◆ What is expected
Nothing below is to be printed except the lines between the line holding "theorem State.tickBody_edge (e" and the line holding "rw [Nat.zero_add]", inclusive, each exactly as it appears.

◆ Records provided
※ ※ ※
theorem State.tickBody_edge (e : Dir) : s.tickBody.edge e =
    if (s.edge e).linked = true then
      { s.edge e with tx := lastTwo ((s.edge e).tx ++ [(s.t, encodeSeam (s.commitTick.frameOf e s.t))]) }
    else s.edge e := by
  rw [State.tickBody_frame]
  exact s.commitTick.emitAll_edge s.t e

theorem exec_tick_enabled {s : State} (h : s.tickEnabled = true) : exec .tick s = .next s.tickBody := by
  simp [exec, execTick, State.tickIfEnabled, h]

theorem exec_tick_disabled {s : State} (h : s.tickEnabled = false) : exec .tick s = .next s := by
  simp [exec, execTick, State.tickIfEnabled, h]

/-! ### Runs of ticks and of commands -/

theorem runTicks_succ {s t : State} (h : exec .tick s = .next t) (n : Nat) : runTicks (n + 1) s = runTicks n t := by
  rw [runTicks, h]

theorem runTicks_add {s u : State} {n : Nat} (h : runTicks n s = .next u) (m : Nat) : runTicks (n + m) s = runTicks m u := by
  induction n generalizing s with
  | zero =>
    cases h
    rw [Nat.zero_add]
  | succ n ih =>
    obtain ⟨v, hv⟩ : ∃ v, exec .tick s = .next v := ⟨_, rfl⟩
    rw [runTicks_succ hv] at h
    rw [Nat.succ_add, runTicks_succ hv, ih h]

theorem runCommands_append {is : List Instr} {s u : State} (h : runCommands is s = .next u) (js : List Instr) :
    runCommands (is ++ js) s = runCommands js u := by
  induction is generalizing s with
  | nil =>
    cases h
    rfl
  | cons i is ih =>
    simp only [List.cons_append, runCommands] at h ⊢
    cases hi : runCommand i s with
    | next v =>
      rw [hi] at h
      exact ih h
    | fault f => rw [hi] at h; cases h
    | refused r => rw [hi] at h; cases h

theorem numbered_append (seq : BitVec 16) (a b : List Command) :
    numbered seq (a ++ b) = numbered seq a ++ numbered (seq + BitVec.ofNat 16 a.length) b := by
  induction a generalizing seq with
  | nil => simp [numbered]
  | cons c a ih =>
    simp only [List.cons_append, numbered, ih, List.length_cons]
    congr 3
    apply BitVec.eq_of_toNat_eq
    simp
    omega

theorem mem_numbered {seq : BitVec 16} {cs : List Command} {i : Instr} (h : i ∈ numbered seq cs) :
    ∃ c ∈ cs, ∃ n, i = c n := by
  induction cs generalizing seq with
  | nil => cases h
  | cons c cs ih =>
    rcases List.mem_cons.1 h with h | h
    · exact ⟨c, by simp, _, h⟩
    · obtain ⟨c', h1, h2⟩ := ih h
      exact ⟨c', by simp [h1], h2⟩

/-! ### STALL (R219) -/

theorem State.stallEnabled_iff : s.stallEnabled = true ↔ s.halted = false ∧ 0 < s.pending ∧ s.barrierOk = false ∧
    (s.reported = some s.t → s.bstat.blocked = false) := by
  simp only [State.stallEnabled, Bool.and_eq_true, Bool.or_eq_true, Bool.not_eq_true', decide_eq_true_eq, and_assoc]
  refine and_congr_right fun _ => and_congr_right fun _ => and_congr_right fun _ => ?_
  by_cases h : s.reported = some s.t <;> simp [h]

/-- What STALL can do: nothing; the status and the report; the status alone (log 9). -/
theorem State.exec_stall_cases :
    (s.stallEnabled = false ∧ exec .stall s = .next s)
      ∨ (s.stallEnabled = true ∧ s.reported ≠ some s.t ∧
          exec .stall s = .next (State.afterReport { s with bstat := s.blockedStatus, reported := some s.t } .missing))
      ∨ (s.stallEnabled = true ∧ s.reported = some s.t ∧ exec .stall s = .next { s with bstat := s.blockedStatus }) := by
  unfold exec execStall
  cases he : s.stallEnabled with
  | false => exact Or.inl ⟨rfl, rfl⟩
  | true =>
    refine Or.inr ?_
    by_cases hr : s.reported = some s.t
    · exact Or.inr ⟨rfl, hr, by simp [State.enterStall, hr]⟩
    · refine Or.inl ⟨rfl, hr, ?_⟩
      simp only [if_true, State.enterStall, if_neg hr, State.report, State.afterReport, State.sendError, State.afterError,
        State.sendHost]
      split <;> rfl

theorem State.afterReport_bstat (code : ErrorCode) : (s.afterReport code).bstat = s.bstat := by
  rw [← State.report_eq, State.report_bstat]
※ ※ ※
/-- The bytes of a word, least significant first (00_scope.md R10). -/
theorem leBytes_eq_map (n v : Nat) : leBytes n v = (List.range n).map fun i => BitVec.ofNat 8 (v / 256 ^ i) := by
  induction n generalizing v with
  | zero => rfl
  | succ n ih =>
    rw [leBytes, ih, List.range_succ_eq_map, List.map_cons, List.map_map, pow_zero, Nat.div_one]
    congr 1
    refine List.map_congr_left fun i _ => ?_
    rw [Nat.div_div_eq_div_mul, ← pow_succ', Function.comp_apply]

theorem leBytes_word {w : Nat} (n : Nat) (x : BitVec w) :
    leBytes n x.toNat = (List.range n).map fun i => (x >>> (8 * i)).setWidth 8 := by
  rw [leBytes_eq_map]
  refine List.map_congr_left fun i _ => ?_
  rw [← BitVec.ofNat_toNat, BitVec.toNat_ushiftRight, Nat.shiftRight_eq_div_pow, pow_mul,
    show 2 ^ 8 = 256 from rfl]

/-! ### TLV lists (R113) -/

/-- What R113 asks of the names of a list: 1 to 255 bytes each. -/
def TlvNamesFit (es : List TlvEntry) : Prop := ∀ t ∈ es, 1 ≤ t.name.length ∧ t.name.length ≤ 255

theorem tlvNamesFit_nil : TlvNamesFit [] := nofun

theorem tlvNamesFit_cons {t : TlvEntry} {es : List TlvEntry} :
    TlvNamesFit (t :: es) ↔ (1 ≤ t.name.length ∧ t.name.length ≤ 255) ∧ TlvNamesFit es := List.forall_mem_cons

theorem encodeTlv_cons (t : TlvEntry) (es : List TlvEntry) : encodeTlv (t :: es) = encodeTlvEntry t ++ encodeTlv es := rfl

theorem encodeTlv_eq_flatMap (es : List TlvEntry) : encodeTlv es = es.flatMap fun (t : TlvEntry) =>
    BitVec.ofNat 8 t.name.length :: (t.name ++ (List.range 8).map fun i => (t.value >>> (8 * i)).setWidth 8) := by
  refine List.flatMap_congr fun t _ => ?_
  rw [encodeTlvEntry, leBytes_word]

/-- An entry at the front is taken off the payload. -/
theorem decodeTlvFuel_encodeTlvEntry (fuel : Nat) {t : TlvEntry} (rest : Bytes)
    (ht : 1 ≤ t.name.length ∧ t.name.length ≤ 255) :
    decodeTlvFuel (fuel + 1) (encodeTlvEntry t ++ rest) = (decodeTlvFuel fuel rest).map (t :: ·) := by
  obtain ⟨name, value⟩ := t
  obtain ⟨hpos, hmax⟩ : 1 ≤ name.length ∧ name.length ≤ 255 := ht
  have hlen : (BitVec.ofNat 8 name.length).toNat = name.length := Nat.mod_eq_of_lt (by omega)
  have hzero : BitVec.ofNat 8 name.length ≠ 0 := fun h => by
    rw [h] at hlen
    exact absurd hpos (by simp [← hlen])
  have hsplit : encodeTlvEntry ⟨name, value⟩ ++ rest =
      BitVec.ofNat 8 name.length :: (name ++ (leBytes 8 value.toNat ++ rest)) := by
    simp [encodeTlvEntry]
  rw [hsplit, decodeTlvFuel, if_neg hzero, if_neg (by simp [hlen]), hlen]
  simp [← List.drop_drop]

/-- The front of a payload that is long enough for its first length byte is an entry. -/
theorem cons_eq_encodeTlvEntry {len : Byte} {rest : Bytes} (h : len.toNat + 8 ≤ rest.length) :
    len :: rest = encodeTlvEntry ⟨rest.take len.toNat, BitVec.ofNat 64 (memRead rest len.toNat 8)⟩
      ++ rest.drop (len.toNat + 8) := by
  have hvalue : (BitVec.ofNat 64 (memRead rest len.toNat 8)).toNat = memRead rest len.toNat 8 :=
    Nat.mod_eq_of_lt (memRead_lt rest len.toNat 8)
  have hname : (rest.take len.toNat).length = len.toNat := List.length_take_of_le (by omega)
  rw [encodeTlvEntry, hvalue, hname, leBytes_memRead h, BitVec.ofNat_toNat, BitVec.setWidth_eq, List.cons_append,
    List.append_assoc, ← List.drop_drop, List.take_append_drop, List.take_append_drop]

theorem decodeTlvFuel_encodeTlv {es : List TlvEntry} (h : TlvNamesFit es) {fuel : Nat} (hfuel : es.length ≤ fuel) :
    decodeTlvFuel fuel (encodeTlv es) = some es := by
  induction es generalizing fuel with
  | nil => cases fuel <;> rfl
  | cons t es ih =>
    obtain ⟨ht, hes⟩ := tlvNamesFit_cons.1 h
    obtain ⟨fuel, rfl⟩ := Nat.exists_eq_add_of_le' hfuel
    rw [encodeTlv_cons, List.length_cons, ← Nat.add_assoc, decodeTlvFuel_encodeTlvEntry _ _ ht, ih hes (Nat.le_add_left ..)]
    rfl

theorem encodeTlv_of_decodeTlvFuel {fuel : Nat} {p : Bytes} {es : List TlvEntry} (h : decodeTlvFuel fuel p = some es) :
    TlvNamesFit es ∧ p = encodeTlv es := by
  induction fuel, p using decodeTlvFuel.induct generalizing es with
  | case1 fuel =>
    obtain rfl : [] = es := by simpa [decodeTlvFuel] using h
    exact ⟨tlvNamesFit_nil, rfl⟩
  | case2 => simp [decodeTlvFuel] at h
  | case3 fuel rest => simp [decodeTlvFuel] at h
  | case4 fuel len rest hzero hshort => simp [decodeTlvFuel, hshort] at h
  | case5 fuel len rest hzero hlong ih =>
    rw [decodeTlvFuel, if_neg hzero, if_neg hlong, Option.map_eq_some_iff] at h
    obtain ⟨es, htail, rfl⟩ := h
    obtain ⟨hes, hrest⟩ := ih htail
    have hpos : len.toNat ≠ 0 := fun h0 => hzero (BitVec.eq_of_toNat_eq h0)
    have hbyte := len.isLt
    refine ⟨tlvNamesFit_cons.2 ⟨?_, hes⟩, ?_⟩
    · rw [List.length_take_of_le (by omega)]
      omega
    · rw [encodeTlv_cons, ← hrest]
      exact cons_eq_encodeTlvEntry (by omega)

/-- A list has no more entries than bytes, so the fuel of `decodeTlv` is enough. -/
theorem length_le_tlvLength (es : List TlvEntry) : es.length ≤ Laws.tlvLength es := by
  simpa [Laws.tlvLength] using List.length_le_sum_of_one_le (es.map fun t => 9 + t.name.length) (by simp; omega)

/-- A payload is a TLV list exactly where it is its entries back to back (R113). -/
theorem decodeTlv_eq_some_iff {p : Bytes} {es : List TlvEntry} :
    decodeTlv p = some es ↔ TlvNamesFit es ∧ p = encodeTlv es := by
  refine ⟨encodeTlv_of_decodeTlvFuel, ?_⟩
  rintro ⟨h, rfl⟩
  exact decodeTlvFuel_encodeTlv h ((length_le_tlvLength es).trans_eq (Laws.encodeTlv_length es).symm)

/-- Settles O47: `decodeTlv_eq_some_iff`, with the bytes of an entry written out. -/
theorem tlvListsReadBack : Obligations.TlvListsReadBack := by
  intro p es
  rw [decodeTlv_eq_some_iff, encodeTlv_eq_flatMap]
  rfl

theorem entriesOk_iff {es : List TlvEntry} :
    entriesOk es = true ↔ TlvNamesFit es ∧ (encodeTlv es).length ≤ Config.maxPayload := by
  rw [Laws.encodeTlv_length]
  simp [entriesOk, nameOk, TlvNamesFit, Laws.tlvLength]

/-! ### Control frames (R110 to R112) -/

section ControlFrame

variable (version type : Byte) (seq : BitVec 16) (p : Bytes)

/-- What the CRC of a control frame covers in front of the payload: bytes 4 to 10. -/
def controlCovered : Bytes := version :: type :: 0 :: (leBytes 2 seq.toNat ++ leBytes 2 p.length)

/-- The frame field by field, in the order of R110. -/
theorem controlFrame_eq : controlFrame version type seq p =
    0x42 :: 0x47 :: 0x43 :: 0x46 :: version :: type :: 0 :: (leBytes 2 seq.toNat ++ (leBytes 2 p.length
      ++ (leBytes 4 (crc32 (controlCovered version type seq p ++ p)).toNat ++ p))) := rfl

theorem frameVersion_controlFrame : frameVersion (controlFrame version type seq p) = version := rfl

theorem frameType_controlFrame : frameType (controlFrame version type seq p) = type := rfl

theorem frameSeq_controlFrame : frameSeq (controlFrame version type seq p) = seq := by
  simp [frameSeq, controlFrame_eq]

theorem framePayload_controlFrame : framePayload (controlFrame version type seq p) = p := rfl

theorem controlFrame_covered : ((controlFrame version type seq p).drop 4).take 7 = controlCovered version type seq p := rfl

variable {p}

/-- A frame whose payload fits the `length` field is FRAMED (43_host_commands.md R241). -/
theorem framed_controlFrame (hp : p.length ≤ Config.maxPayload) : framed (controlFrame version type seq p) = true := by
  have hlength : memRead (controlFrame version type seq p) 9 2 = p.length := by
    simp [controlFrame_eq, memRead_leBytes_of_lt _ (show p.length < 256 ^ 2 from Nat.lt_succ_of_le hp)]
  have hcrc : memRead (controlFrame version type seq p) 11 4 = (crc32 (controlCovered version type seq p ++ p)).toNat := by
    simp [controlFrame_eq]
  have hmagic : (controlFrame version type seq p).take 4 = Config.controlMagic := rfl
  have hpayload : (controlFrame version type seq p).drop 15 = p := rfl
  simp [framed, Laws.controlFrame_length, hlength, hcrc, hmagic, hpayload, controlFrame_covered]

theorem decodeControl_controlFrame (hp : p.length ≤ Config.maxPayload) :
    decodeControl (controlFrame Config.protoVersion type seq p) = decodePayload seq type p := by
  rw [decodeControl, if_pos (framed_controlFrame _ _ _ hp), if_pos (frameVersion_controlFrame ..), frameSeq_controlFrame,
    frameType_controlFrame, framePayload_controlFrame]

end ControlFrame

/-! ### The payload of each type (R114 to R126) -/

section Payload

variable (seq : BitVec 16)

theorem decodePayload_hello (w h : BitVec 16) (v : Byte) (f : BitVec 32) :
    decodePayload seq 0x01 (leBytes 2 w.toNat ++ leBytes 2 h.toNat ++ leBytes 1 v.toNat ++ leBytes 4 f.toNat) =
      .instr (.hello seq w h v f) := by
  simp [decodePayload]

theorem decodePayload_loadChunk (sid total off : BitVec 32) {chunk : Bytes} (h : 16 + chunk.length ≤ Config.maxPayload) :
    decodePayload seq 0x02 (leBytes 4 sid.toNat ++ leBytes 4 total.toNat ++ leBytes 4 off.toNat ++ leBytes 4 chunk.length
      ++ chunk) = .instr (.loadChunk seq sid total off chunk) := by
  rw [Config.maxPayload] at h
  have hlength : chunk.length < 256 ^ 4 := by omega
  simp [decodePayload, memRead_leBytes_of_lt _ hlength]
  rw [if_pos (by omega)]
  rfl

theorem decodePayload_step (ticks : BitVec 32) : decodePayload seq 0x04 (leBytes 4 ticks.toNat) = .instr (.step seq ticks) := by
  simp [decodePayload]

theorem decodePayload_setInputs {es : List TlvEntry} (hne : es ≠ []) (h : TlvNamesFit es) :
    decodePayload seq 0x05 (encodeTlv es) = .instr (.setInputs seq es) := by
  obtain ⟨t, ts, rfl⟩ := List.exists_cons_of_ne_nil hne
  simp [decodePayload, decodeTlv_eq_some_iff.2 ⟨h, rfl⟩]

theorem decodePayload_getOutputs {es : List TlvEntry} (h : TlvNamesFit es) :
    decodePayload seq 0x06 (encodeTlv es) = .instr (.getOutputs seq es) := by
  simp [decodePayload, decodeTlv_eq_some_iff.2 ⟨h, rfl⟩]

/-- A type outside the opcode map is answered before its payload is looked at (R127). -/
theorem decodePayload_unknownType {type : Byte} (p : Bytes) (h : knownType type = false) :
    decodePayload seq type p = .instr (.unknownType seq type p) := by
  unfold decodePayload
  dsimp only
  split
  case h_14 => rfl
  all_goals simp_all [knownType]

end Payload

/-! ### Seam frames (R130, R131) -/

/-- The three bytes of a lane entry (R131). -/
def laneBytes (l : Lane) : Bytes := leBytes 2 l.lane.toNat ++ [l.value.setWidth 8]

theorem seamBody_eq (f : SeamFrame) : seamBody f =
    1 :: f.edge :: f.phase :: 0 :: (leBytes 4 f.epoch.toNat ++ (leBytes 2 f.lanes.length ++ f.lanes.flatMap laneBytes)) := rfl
※ ※ ※
◆ Answer space
theorem State.tickBody_edge (e : Dir) : s.tickBody.edge e =
    if (s.edge e).linked = true then
      { s.edge e with tx := lastTwo ((s.edge e).tx ++ [(s.t, encodeSeam (s.commitTick.frameOf e s.t))]) }
    else s.edge e := by
  rw [State.tickBody_frame]
  exact s.commitTick.emitAll_edge s.t e

theorem exec_tick_enabled {s : State} (h : s.tickEnabled = true) : exec .tick s = .next s.tickBody := by
  simp [exec, execTick, State.tickIfEnabled, h]

theorem exec_tick_disabled {s : State} (h : s.tickEnabled = false) : exec .tick s = .next s := by
  simp [exec, execTick, State.tickIfEnabled, h]

/-! ### Runs of ticks and of commands -/

theorem runTicks_succ {s t : State} (h : exec .tick s = .next t) (n : Nat) : runTicks (n + 1) s = runTicks n t := by
  rw [runTicks, h]

theorem runTicks_add {s u : State} {n : Nat} (h : runTicks n s = .next u) (m : Nat) : runTicks (n + m) s = runTicks m u := by
  induction n generalizing s with
  | zero =>
    cases h
    rw [Nat.zero_add]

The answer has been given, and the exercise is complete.